## Your instructions
Below are the records; copy exactly the stretch from the line containing "one was. -/" through the line containing "def Obligations.SideBand : Prop", both ends included, and nothing else.

=== Section Start ===

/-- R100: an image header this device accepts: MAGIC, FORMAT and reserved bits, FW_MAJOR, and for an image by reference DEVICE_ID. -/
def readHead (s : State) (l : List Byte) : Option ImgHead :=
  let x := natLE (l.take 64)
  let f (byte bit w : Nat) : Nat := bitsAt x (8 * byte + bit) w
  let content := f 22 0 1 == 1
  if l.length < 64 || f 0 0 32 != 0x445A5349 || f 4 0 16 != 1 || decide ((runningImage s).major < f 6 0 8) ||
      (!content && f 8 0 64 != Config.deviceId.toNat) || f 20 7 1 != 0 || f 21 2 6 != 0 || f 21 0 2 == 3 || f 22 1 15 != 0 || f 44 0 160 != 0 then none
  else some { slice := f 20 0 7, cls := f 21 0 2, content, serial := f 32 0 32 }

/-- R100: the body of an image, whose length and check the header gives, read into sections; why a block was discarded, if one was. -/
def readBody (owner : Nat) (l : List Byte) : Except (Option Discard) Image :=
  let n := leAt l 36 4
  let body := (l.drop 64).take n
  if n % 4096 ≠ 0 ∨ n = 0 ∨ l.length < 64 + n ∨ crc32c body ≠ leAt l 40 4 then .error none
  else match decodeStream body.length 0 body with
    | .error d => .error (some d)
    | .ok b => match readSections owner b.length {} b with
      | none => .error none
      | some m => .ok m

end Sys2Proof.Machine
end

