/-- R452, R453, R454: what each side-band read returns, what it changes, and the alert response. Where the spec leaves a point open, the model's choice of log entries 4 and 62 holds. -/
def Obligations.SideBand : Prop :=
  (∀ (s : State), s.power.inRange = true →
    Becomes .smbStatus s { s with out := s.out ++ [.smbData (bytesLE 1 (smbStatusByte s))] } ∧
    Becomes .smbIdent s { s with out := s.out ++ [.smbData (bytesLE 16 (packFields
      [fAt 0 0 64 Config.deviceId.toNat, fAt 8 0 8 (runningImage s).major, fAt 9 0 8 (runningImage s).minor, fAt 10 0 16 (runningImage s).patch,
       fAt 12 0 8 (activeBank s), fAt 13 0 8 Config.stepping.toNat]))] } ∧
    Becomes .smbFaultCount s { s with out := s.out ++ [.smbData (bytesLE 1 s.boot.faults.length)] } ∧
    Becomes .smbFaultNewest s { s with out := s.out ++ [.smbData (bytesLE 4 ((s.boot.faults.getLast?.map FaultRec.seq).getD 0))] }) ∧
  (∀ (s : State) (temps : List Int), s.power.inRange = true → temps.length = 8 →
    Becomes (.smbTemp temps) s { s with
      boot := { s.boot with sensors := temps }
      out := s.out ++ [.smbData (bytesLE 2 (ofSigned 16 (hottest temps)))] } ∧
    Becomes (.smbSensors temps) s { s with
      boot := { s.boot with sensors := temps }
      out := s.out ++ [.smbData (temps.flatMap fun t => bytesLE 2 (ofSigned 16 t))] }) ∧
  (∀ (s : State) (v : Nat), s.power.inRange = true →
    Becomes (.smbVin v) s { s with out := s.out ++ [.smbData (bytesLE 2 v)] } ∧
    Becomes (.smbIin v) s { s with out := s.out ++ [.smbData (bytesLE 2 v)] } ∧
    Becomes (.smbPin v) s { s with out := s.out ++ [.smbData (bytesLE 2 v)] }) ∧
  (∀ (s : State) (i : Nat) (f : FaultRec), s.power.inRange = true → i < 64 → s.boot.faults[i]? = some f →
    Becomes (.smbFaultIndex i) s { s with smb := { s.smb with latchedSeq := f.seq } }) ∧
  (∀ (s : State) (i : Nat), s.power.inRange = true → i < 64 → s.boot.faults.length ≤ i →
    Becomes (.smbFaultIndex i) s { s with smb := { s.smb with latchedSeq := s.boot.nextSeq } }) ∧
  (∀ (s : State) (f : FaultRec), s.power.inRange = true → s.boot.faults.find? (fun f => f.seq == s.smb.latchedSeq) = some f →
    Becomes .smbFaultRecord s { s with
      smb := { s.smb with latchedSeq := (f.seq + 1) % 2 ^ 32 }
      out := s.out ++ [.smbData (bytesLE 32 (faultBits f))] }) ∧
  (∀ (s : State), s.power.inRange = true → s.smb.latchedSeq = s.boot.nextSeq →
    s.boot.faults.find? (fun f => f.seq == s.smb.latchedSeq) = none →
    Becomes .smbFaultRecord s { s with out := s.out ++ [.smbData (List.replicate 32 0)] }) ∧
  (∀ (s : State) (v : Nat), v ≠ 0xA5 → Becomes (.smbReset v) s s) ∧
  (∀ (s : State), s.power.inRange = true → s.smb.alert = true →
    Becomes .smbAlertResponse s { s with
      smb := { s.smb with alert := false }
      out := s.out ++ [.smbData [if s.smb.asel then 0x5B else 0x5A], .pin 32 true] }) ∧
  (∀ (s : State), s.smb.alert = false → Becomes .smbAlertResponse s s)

=== Section End ===

## Response for this exercise
/-- R100: the body of an image, whose length and check the header gives, read into sections; why a block was discarded, if one was. -/
def readBody (owner : Nat) (l : List Byte) : Except (Option Discard) Image :=
  let n := leAt l 36 4
  let body := (l.drop 64).take n
  if n % 4096 ≠ 0 ∨ n = 0 ∨ l.length < 64 + n ∨ crc32c body ≠ leAt l 40 4 then .error none
  else match decodeStream body.length 0 body with
    | .error d => .error (some d)
    | .ok b => match readSections owner b.length {} b with
      | none => .error none
      | some m => .ok m

end Sys2Proof.Machine
end

/-- R452, R453, R454: what each side-band read returns, what it changes, and the alert response. Where the spec leaves a point open, the model's choice of log entries 4 and 62 holds. -/
def Obligations.SideBand : Prop :=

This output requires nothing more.